◆ Directions for this task ◆
Your task is to copy every line of the entries that contains "mergeBytes".

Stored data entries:
-- ==== Sys2Proof/Machine/HostOps.lean ====
section
/-! DEFINITION. What the host does to a function: its queue registers, the BAR0 block, the mailbox, the Chute
and the resumption from D3hot (R289 to R293, R298, R299, R305 to R313, R317, R321, R322). -/
namespace Sys2Proof.Machine

/-- A memory request reaches the registers of a function (R304, R322, R326). -/
def reach (s : State) (f : Nat) : Bool :=
  let F := s.fn f
  (s.ep (f / 8)).up && F.pm == .d0 && F.memEn && !F.flr

/-! ### Queue registers (R289 to R292) -/

/-- The queue enters ERROR (R292). -/
def Fn.queueError (F : Fn) (code : Nat) : Fn :=
  if F.qState == .active then { F with qState := .error, qErr := BitVec.ofNat 4 code } else F

/-- Packets and records that waited go on. -/
def queueMoves (s : State) (f : Nat) : State := drainBad 16 (flush s f) f

/-- A write of SQ_TAIL, the doorbell (R290, R292). While the queue is DISABLED it reads 0. -/
def sqTailWrite (s : State) (f : Nat) (v : BitVec 32) : State :=
  let F := s.fn f
  if F.qState == .disabled then s
  else
    let F1 := { F with sqTail := v }
    s.setFn f (if 2 ^ F.sqLog2.toNat < (v - F.sqHead).toNat then F1.queueError 1 else F1)

/-- A write of RQ_HEAD returns entries (R291, R292). -/
def rqHeadWrite (s : State) (f : Nat) (v : BitVec 32) : State :=
  let F := s.fn f
  if F.qState == .disabled then s
  else
    let F1 := { F with rqHead := v }
    if 2 ^ F.rqLog2.toNat < (F.rqTail - v).toNat then s.setFn f (F1.queueError 2)
    else queueMoves (s.setFn f F1) f

/-- A ring of `n` = 6 to 16 at a multiple of 4 KiB (R289). -/
def ringOk (base : BitVec 64) (n : BitVec 5) : Bool :=
  base.toNat % 4096 == 0 && decide (6 ≤ n.toNat) && decide (n.toNat ≤ 16)

/-- A write of Q_CTRL (R292). -/
def qCtrlWrite (s : State) (f : Nat) (en : Bool) : State :=
  let F := s.fn f
  let F1 := { F with en := en }
  if en then
    if F.qState != .disabled then s.setFn f F1
    else if ringOk F.sqBase F.sqLog2 && ringOk F.rqBase F.rqLog2 then
      queueMoves (s.setFn f { F1 with qState := .active, qErr := 0 }) f
    else s.setFn f { F1 with qState := .error, qErr := 3 }
  else if F.qState == .active || F.qState == .error then
    (dropGrants s f).setFn f { F1 with qState := .draining, fetched := [] }
  else s.setFn f F1

/-- A draining queue has no reply left to write: it is DISABLED, its indices read 0, and what waited in the
backlog is lost (R291, R292, R327). -/
def queueDisabled (F : Fn) : Fn :=
  { F with
    qState := .disabled, qErr := 0, sqHead := 0, sqTail := 0, rqHead := 0, rqTail := 0, backlog := []
    evtLost := satInc F.evtLost F.backlog.length, lostRun := satInc F.lostRun F.backlog.length }

/-! ### The fetch (R287 steps 1 and 2, R290, R293) -/

/-- What the fetch finds wrong with a packet after its seq: an opcode of no table, after the checks that come
first (R287 steps 3 and 4, R427, R440). -/
def strangeOpcode (s : State) (p : Packet) : Option (BitVec 16 × BitVec 32) :=
  if knownOpcode p.opcode.toNat then none
  else
    let f := (firstFail [
      need (p.reserved == 0 && !(p.fence && p.unordered && !p.mbox)) (badParam noLoc noLoc),
      need (!s.boot.recovery && !s.sec.error) (stFault 0xC005 1)]).getD ⟨0x20, p.opcode.toNat⟩
    some (BitVec.ofNat 16 f.status, BitVec.ofNat 32 f.detail)

/-- The DMA channels of the partition with a descriptor in progress (R294). -/
def dmaMarks (s : State) (k : Nat) : List (Nat × Nat) :=
  (s.partDma k).filterMap fun n => (s.dmaCh n).cur.map fun d => (n, d.seq)

/-- A packet is copied: its cells, its seq, and its place among the fetched ones. -/
def fetchPacket (s : State) (f : Nat) (p : Packet) : State :=
  let F := s.fn f
  let q : Queued := { pkt := p.core, bad := none, mark := dmaMarks s f }
  let fail := fun (off : Nat) =>
    let b := badParam noLoc off
    some (BitVec.ofNat 16 b.status, BitVec.ofNat 32 b.detail)
  if p.cells = 0 || 64 < p.cells.toNat then
    s.setFn f ({ F with fetched := F.fetched ++ [{ q with bad := fail 4 }] }.queueError 5)
  else
    let F1 := { F with sqHead := F.sqHead + BitVec.ofNat 32 p.cells.toNat }
    if p.seq != F.qSeq then s.setFn f { F1 with fetched := F.fetched ++ [{ q with bad := fail 8 }] }
    else s.setFn f { F1 with
      qSeq := F.qSeq + 1, fetched := F.fetched ++ [{ q with bad := strangeOpcode s p }] }

/-! ### The mailbox (R298, R299) -/

/-- What the mailbox finds wrong with its packet at once (R287 steps 1 to 4). -/
def mboxFail (s : State) (p : Packet) : Option (BitVec 16 × BitVec 32) :=
  let bad := fun (off : Nat) =>
    let b := badParam noLoc off
    some (BitVec.ofNat 16 b.status, BitVec.ofNat 32 b.detail)
  if p.cells = 0 || 64 < p.cells.toNat then bad 4
  else if p.seq != s.mbox.seq then bad 8
  else strangeOpcode s p

/-- MBOX_CTRL.go: a packet that fails at once is answered at once, any other is in progress. -/
def mboxGo (s : State) : State :=
  if !s.mbox.ready || s.mbox.busy then s
  else
    let p := mailboxPacket false (s.mbox.cmd.toList 0 4096)
    let seqOk := p.cells != 0 && p.cells.toNat ≤ 64 && p.seq == s.mbox.seq
    let M := if seqOk then { s.mbox with seq := s.mbox.seq + 1 } else s.mbox
    match mboxFail s p with
    | some b => { s with mbox := { M with
        reply := replyEntry p.tag p.seq b.1.toNat b.2.toNat 0, done := true } }
    | none => { s with mbox := { M with busy := true, begun := false } }

/-- A write of MBOX_CTRL: done is W1C, and go starts the command (R298). -/
def mboxCtrlWrite (s : State) (v : Nat) : State :=
  let s1 := if v.testBit 2 then { s with mbox := { s.mbox with done := false } } else s
  if v.testBit 0 then mboxGo s1 else s1

/-! ### BAR0 (R305 to R307, R310, R317, R63) -/

/-- The bytes of `new` whose enable is set, over `old`; `n` bytes. -/
def mergeBytes (n be old new : Nat) : Nat :=
  le ((List.range n).map fun i => BitVec.ofNat 8 ((if be.testBit i then new else old) >>> (8 * i)))

/-- The same, where a byte that is not enabled counts as zero: for W1C bits. -/
def maskBytes (n be new : Nat) : Nat := mergeBytes n be 0 new

/-- The routed groups of a function as a mask (R314). -/
def routedMask (f : Nat) : BitVec 64 :=
  (routed f).foldl (fun (m : BitVec 64) g => m ||| (1#64 <<< g)) 0

/-- A write of CHUTE_PTR: reserved bits read zero, and prefetched data go (R5, R310, R313). -/
def chutePtrWrite (s : State) (f : Nat) (v : BitVec 64) : State :=
  s.modFn f fun F => { F with
    chutePtr := BitVec.ofNat 64 (fld v 0 39 + 2 ^ 40 * fld v 40 2), prefetch := none }

/-- The registers of 64 bits (R307, R310, R317). -/
def wideRegs : List Nat := [0x00, 0x18, 0x30, 0x40, 0x100, 0x108, 0x110, 0x300]

/-- The groups of a function that are effective, as a mask (R315, R317). -/
def activeMask (s : State) (f : Nat) : BitVec 64 :=
  (routed f).foldl (fun (m : BitVec 64) g => if effective s f g then m ||| (1#64 <<< g) else m) 0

◆ Written answer ◆
def mergeBytes (n be old new : Nat) : Nat :=
def maskBytes (n be new : Nat) : Nat := mergeBytes n be 0 new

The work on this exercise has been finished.